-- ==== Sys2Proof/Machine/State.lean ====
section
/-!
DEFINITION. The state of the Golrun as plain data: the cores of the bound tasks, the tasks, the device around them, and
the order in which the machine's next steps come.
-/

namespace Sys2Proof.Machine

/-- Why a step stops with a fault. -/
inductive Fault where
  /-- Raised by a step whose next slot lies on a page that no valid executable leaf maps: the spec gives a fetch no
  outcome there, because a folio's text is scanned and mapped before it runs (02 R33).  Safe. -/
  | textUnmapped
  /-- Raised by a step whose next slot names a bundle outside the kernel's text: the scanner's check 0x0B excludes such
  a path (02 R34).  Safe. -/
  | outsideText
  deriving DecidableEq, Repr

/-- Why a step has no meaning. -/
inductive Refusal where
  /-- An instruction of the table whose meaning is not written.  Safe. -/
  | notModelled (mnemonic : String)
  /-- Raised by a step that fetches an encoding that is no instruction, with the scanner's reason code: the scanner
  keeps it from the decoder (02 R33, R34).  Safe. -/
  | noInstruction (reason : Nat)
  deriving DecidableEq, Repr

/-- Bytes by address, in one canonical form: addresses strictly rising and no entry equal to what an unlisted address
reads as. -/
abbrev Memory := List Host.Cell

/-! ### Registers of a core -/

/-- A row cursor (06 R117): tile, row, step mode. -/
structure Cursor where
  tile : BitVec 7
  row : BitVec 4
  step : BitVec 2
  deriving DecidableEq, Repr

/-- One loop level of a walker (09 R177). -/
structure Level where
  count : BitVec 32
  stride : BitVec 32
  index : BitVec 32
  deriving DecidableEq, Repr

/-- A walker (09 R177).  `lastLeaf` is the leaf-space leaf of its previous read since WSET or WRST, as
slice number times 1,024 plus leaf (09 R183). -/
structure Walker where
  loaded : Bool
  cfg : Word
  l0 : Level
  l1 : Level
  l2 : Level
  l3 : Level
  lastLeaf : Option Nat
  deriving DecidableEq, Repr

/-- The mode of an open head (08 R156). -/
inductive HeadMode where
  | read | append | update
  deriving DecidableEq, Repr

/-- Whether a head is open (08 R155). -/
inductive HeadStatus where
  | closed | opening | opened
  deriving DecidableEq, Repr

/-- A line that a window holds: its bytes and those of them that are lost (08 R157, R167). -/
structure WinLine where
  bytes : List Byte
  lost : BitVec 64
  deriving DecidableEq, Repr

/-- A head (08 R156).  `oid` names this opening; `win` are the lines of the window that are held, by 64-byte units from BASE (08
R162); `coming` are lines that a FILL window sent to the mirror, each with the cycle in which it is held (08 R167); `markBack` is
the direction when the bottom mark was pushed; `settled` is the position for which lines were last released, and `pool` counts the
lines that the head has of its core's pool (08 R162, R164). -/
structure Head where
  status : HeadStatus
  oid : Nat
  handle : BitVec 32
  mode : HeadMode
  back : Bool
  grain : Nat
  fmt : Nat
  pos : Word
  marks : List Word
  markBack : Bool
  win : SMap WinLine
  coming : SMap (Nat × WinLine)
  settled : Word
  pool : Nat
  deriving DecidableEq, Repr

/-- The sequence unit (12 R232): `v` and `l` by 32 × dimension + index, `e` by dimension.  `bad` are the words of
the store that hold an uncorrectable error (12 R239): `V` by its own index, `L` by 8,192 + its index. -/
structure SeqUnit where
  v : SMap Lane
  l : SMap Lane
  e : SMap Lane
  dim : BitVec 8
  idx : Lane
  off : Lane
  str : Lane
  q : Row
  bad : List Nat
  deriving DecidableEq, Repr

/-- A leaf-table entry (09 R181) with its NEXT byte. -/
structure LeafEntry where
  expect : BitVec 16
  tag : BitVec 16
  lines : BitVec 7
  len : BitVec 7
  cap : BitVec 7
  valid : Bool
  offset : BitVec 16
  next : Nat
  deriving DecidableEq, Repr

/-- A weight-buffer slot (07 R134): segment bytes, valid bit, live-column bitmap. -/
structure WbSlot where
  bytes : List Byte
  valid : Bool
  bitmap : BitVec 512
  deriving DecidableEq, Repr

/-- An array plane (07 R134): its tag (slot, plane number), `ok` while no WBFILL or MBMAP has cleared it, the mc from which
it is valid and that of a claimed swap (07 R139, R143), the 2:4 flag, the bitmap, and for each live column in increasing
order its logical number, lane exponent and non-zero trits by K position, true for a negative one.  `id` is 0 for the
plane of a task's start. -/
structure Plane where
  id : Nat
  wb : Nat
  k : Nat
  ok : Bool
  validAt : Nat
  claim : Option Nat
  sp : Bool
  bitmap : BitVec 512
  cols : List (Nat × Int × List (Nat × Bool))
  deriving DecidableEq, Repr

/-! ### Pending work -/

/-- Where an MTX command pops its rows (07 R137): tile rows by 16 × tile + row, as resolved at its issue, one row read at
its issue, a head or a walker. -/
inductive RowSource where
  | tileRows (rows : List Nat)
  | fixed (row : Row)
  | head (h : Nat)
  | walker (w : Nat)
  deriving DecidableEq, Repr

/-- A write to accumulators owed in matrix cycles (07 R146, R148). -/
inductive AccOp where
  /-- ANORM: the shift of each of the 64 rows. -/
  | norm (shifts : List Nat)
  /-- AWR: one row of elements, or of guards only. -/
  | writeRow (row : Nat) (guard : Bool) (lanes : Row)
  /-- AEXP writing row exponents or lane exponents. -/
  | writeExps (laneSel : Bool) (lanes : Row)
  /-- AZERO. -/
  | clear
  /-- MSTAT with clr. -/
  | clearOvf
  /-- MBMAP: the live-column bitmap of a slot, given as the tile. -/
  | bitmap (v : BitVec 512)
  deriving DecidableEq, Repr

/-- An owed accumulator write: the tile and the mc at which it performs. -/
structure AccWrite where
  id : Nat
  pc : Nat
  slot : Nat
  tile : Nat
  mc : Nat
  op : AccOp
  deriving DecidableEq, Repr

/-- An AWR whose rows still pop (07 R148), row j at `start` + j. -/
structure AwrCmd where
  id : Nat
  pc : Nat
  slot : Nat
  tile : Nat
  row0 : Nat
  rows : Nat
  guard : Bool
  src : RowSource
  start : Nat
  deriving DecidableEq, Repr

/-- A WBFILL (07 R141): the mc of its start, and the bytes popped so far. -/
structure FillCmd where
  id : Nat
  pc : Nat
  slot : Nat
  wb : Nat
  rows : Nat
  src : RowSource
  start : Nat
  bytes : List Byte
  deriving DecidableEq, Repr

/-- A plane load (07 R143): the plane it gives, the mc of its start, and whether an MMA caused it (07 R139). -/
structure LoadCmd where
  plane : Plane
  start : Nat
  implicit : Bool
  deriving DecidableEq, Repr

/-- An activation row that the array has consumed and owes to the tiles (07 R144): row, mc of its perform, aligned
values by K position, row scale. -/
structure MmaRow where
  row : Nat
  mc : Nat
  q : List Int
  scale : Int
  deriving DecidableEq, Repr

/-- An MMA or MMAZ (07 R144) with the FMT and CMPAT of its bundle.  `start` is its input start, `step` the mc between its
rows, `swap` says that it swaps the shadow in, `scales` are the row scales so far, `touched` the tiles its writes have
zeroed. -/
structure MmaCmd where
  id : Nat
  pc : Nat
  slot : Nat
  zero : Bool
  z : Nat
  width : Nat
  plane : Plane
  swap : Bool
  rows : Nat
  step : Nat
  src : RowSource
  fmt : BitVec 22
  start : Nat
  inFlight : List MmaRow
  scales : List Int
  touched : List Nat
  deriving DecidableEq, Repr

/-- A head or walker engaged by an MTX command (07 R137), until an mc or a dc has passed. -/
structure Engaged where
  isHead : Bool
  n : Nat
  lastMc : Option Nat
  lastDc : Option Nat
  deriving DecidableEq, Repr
┄┄┄┄┄┄
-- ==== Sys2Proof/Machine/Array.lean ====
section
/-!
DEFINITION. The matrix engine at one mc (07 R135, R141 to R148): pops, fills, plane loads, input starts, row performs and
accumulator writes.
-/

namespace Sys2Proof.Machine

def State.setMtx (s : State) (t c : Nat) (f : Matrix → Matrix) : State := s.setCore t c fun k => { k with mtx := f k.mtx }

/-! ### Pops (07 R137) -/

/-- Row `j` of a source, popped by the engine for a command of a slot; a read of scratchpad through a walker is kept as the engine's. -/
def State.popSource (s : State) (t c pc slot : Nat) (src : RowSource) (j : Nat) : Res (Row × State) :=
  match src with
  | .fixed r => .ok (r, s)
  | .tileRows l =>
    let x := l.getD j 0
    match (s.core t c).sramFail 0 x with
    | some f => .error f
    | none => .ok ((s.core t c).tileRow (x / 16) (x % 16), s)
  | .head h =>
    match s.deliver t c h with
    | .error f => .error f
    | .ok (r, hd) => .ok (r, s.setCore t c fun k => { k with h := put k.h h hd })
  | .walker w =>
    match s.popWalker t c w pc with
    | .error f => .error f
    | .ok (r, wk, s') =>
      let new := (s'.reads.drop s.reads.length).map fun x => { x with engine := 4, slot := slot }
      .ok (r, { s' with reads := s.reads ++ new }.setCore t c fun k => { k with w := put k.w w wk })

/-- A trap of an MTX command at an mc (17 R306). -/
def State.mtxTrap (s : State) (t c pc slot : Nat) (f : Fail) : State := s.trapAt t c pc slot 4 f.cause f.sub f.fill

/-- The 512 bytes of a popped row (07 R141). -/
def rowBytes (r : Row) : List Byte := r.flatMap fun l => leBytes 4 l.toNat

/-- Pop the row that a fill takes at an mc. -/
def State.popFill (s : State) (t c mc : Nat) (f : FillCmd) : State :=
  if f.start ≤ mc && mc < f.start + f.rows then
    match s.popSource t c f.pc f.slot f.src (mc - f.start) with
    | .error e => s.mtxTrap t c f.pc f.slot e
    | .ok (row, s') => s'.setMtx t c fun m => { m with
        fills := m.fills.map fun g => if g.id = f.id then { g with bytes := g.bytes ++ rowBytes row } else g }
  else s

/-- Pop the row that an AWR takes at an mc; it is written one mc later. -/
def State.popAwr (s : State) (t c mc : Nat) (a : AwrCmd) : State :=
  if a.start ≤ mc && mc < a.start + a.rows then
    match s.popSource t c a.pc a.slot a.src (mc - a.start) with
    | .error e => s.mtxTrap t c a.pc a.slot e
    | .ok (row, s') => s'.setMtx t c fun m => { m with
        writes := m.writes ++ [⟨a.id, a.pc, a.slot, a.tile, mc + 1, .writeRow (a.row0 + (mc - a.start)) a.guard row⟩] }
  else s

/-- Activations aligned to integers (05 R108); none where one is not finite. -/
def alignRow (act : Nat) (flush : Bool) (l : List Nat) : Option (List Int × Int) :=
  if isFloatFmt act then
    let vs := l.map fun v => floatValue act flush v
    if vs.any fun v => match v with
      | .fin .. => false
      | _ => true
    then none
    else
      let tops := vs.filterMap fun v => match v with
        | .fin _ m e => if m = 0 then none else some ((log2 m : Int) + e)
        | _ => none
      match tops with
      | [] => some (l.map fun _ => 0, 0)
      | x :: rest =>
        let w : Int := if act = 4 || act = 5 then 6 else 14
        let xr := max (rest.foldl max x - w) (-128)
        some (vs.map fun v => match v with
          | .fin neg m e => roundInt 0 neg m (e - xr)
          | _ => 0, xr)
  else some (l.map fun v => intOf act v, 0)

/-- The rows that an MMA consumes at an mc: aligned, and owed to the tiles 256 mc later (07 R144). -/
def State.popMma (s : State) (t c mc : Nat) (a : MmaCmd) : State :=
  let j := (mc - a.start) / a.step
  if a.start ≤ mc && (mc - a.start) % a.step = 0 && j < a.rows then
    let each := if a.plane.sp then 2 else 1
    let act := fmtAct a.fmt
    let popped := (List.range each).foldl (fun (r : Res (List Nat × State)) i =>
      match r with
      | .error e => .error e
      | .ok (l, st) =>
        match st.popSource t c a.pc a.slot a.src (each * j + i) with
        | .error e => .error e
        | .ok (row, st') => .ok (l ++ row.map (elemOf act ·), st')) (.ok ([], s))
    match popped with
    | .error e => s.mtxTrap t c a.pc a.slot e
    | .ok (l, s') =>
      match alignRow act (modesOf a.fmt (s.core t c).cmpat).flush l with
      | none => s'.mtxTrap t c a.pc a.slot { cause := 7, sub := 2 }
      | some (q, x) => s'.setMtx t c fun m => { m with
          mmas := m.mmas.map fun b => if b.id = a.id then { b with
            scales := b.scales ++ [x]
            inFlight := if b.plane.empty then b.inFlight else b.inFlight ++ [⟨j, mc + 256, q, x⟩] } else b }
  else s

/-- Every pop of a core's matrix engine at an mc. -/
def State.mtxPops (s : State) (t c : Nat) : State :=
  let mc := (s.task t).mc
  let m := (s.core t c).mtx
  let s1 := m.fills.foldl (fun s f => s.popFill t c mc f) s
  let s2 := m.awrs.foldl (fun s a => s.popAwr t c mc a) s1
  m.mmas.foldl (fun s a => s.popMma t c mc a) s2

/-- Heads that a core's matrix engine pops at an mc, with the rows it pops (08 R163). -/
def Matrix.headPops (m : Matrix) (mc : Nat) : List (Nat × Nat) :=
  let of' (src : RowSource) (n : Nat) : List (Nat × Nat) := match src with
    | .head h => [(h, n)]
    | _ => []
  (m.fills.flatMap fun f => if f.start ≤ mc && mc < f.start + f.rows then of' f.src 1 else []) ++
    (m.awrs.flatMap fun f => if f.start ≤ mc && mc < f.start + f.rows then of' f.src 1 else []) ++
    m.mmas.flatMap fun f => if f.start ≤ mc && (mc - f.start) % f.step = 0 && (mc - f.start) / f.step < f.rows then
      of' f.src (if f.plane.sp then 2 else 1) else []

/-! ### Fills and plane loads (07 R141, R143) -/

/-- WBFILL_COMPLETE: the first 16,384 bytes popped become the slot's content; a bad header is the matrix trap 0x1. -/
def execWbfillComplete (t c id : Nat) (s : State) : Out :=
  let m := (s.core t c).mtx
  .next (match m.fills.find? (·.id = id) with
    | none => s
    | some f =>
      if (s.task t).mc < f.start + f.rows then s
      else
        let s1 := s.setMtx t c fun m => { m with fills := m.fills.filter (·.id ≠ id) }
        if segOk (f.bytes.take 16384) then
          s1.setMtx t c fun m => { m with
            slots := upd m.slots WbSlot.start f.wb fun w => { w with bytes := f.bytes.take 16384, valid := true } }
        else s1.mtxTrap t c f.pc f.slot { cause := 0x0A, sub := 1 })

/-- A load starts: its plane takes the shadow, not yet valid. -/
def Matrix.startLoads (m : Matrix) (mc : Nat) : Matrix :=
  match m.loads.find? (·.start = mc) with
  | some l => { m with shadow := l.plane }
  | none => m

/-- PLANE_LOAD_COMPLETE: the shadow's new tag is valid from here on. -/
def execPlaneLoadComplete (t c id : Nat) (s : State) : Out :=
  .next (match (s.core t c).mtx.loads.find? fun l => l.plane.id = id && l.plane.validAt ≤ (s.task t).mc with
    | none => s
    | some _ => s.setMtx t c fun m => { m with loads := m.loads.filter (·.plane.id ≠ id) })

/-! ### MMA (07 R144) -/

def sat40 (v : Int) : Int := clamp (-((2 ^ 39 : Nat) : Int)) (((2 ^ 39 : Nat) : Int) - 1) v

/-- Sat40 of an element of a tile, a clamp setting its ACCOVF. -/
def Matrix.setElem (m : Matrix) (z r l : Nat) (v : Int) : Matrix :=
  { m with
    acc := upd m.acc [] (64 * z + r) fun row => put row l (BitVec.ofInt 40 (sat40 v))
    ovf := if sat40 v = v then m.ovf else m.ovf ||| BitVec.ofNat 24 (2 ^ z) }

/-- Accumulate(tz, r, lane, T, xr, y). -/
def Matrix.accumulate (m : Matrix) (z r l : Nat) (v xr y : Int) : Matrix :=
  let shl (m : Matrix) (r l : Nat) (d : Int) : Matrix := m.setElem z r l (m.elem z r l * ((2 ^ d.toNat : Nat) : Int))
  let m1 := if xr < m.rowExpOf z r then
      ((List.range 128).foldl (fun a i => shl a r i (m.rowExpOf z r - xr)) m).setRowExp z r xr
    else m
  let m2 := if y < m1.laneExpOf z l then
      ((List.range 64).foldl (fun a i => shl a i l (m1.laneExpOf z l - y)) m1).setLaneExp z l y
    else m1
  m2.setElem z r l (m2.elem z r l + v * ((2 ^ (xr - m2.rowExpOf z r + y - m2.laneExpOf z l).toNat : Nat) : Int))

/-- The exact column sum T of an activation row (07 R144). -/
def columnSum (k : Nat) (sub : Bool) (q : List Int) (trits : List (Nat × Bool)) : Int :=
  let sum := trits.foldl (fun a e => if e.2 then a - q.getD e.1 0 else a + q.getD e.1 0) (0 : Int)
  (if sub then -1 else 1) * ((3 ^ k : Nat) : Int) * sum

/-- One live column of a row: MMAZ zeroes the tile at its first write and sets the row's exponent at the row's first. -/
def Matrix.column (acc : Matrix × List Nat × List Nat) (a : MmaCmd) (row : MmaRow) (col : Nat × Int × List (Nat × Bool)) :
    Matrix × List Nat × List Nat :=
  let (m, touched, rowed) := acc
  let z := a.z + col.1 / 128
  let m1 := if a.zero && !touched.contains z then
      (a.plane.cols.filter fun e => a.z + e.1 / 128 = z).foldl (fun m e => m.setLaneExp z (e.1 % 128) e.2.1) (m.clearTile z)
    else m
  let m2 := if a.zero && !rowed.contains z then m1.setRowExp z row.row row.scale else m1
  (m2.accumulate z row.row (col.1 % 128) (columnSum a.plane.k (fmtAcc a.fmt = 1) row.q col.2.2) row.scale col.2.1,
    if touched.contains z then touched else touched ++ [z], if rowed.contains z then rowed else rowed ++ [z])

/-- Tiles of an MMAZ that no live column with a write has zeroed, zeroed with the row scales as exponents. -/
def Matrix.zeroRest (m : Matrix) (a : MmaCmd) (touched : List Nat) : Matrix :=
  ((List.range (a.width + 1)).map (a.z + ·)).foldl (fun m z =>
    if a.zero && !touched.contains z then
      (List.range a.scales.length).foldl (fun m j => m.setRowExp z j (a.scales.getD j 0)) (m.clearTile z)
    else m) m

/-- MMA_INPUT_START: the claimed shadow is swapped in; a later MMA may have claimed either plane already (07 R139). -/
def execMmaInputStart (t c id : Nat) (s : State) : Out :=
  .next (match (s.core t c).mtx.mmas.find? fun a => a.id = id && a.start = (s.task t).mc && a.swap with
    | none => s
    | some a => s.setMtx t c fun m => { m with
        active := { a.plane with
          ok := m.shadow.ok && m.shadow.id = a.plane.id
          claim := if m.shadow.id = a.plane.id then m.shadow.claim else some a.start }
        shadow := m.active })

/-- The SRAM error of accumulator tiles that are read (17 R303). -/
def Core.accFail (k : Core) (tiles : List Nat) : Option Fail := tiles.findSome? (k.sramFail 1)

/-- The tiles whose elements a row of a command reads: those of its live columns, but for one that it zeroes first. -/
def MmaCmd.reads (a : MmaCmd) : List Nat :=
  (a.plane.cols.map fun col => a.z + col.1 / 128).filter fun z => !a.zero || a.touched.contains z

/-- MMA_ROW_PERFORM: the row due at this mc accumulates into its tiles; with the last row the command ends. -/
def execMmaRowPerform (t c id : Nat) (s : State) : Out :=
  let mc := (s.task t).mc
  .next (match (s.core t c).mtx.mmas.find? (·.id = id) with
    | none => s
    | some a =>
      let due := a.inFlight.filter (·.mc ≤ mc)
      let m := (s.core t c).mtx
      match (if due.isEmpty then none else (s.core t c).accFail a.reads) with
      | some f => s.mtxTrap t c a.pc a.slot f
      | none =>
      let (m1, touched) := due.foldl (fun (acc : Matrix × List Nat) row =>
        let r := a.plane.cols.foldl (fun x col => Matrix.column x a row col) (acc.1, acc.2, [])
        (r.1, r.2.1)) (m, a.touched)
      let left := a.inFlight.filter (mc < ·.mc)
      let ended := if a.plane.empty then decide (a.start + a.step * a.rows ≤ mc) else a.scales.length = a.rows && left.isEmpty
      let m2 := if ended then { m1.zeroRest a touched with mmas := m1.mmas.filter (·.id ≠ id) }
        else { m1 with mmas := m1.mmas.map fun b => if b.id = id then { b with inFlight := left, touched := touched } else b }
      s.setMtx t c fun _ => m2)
┄┄┄┄┄┄
= Work item =
In the data above, find the line with "the engine's. -/" and the line with "match s.deliver t c h with". Retype both, plus every line between them, exactly.

= Solution for this problem =
/-- Row `j` of a source, popped by the engine for a command of a slot; a read of scratchpad through a walker is kept as the engine's. -/
def State.popSource (s : State) (t c pc slot : Nat) (src : RowSource) (j : Nat) : Res (Row × State) :=
  match src with
  | .fixed r => .ok (r, s)
  | .tileRows l =>
    let x := l.getD j 0
    match (s.core t c).sramFail 0 x with
    | some f => .error f
    | none => .ok ((s.core t c).tileRow (x / 16) (x % 16), s)
  | .head h =>
    match s.deliver t c h with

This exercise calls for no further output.